■ **Instructions to follow**
In the data below, one line contains "### joinDismiss -/" and a later one contains "(s.joinDismiss i).resetIn = s.resetIn := rfl". Print both, with every line between them, exactly and alone.

□ □ □ □

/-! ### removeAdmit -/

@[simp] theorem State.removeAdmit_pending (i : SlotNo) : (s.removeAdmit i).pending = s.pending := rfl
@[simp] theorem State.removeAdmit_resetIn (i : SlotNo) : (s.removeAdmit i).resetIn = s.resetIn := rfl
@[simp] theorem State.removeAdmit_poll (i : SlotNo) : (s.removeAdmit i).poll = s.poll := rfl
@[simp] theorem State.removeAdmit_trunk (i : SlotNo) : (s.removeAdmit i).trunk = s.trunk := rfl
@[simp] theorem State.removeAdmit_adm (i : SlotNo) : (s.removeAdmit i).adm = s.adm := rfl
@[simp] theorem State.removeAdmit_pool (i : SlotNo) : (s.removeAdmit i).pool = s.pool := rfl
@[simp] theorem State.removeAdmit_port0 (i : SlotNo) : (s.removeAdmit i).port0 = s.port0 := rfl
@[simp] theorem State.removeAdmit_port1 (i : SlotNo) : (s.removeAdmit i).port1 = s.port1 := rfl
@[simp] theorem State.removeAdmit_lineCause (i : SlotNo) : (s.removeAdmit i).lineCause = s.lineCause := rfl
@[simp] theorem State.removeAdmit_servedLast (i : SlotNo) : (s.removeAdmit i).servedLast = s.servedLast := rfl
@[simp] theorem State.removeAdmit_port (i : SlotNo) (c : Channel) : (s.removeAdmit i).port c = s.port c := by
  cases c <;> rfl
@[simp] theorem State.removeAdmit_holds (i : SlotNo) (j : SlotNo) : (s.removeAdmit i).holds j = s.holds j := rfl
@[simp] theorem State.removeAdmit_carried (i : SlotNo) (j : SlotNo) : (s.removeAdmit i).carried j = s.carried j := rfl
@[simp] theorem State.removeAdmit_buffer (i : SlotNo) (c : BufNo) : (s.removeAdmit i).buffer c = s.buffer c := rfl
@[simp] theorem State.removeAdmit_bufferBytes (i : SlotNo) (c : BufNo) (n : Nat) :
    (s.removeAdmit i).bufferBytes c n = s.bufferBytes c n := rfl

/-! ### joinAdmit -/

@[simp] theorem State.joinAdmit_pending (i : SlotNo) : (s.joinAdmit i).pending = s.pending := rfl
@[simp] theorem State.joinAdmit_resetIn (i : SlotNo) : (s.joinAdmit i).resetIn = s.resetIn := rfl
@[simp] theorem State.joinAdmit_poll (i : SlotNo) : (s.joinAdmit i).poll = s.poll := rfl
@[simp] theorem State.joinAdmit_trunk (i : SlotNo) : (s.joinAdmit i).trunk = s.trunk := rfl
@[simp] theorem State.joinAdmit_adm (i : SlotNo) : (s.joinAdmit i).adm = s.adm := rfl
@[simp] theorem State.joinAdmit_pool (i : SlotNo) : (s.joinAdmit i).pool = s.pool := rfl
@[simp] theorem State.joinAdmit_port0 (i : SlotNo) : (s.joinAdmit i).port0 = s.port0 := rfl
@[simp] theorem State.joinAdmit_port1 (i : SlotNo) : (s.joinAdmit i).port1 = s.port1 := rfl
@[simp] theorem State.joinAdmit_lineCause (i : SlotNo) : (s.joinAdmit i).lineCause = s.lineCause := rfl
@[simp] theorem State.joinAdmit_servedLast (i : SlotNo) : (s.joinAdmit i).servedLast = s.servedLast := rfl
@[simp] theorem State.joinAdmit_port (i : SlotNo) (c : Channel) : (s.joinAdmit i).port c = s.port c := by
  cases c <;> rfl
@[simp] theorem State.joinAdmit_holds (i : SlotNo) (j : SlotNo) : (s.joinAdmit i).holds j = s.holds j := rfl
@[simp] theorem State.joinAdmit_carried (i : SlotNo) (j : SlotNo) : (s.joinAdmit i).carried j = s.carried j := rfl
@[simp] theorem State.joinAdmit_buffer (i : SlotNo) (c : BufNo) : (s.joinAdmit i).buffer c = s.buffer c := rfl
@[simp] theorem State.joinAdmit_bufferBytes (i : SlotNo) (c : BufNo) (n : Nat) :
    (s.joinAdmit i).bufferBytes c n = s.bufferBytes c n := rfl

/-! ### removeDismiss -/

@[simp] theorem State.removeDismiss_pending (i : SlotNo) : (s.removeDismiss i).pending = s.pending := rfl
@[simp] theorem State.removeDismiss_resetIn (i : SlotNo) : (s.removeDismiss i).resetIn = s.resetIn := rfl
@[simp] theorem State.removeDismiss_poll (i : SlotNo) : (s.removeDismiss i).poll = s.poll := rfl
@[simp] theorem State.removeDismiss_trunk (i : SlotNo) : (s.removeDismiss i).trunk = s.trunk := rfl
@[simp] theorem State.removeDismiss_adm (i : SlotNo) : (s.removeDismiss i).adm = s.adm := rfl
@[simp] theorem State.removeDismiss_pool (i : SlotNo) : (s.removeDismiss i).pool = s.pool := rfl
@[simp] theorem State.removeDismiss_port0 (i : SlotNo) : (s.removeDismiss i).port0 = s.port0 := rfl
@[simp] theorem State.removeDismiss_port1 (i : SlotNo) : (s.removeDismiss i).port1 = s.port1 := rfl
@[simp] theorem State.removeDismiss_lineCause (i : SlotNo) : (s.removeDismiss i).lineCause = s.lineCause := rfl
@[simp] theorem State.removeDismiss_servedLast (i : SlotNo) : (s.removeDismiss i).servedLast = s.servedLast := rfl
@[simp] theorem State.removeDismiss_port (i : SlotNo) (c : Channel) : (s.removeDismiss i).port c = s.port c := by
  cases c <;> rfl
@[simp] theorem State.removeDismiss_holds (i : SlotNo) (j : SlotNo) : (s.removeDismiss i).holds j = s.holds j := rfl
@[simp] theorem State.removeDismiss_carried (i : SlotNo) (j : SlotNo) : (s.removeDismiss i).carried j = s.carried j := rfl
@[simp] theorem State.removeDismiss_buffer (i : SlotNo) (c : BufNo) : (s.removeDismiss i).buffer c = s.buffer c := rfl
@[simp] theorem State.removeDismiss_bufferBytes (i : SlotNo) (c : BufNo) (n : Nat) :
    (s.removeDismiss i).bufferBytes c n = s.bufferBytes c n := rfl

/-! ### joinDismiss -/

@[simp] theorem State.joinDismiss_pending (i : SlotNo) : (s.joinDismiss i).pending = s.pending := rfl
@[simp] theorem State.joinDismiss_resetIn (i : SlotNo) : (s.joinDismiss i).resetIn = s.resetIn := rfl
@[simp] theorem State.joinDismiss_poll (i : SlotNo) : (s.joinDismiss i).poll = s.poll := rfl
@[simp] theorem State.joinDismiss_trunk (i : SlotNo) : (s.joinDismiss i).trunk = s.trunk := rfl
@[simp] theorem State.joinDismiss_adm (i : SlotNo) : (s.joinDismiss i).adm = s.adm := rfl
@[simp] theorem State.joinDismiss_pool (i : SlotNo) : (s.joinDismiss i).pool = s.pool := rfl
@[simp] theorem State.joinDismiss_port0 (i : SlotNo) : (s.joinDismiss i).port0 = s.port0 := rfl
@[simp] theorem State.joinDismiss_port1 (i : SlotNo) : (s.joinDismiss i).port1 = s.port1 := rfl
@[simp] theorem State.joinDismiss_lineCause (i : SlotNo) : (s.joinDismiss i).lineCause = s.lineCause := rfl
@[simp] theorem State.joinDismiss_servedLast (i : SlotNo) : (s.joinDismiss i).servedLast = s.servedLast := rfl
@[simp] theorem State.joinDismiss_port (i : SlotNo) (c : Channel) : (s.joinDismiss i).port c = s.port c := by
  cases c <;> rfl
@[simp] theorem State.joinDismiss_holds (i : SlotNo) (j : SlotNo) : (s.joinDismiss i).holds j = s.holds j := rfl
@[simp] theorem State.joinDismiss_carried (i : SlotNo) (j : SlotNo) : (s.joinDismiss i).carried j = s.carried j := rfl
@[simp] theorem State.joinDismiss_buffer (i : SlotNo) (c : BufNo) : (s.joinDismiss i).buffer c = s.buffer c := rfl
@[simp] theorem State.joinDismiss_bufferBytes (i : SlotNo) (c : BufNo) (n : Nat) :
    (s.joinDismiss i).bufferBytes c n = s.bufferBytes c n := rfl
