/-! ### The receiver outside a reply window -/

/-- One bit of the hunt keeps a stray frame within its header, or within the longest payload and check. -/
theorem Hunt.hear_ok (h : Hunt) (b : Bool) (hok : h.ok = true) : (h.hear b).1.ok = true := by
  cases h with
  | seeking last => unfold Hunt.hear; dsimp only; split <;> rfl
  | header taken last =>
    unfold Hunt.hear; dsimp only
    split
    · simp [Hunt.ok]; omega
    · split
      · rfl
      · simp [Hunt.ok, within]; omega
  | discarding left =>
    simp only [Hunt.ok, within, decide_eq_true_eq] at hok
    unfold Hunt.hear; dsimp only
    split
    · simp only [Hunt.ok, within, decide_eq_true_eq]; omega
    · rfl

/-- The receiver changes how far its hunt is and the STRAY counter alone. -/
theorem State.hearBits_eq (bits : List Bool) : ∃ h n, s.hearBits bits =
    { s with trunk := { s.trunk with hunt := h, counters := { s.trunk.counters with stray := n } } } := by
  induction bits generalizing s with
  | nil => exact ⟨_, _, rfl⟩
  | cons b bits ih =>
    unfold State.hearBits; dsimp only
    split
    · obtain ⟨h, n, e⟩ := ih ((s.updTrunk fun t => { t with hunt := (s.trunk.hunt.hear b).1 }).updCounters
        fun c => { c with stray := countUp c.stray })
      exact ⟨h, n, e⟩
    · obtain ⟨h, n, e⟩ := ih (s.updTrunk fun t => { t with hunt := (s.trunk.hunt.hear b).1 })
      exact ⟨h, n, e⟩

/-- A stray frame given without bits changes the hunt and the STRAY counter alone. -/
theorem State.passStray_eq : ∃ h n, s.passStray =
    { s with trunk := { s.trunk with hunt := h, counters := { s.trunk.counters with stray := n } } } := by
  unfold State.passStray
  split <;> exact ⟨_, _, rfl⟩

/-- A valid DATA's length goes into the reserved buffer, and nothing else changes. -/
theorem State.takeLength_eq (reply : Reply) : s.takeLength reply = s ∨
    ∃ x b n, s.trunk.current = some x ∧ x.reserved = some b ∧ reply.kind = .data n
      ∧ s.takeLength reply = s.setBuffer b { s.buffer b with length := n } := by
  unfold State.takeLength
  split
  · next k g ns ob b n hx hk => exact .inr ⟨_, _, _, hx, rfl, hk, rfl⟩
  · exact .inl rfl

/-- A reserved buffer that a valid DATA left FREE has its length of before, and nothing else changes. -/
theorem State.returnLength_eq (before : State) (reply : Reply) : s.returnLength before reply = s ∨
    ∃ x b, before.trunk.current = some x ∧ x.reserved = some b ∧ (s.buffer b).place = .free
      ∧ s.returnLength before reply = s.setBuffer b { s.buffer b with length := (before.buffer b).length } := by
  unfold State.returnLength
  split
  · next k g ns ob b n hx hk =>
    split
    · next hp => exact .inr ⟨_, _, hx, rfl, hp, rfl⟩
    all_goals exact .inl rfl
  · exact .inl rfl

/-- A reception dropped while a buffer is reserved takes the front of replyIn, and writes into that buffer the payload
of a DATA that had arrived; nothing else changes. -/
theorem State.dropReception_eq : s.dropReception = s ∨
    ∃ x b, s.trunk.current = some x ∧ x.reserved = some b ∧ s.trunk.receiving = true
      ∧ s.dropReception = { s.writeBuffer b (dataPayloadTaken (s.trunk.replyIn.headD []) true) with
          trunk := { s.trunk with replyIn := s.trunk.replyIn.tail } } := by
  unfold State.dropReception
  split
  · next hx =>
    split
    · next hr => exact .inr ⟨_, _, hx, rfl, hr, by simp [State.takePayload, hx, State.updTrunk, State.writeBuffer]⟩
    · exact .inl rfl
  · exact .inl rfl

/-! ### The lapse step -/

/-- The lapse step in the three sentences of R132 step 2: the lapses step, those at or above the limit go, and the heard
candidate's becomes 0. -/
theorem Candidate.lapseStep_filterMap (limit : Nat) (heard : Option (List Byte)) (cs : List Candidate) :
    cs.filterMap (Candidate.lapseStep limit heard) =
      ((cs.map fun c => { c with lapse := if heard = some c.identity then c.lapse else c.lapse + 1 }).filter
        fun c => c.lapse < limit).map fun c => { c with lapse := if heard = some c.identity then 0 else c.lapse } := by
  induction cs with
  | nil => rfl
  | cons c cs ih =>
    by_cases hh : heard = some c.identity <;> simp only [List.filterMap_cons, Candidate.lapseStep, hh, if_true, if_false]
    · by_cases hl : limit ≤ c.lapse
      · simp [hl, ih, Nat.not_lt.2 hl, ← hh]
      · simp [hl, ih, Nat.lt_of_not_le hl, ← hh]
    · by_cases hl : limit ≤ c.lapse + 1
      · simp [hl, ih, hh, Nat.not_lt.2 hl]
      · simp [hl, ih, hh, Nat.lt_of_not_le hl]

□ □ □ □

■ **Solution for this exercise**
/-! ### joinDismiss -/

@[simp] theorem State.joinDismiss_pending (i : SlotNo) : (s.joinDismiss i).pending = s.pending := rfl
@[simp] theorem State.joinDismiss_resetIn (i : SlotNo) : (s.joinDismiss i).resetIn = s.resetIn := rfl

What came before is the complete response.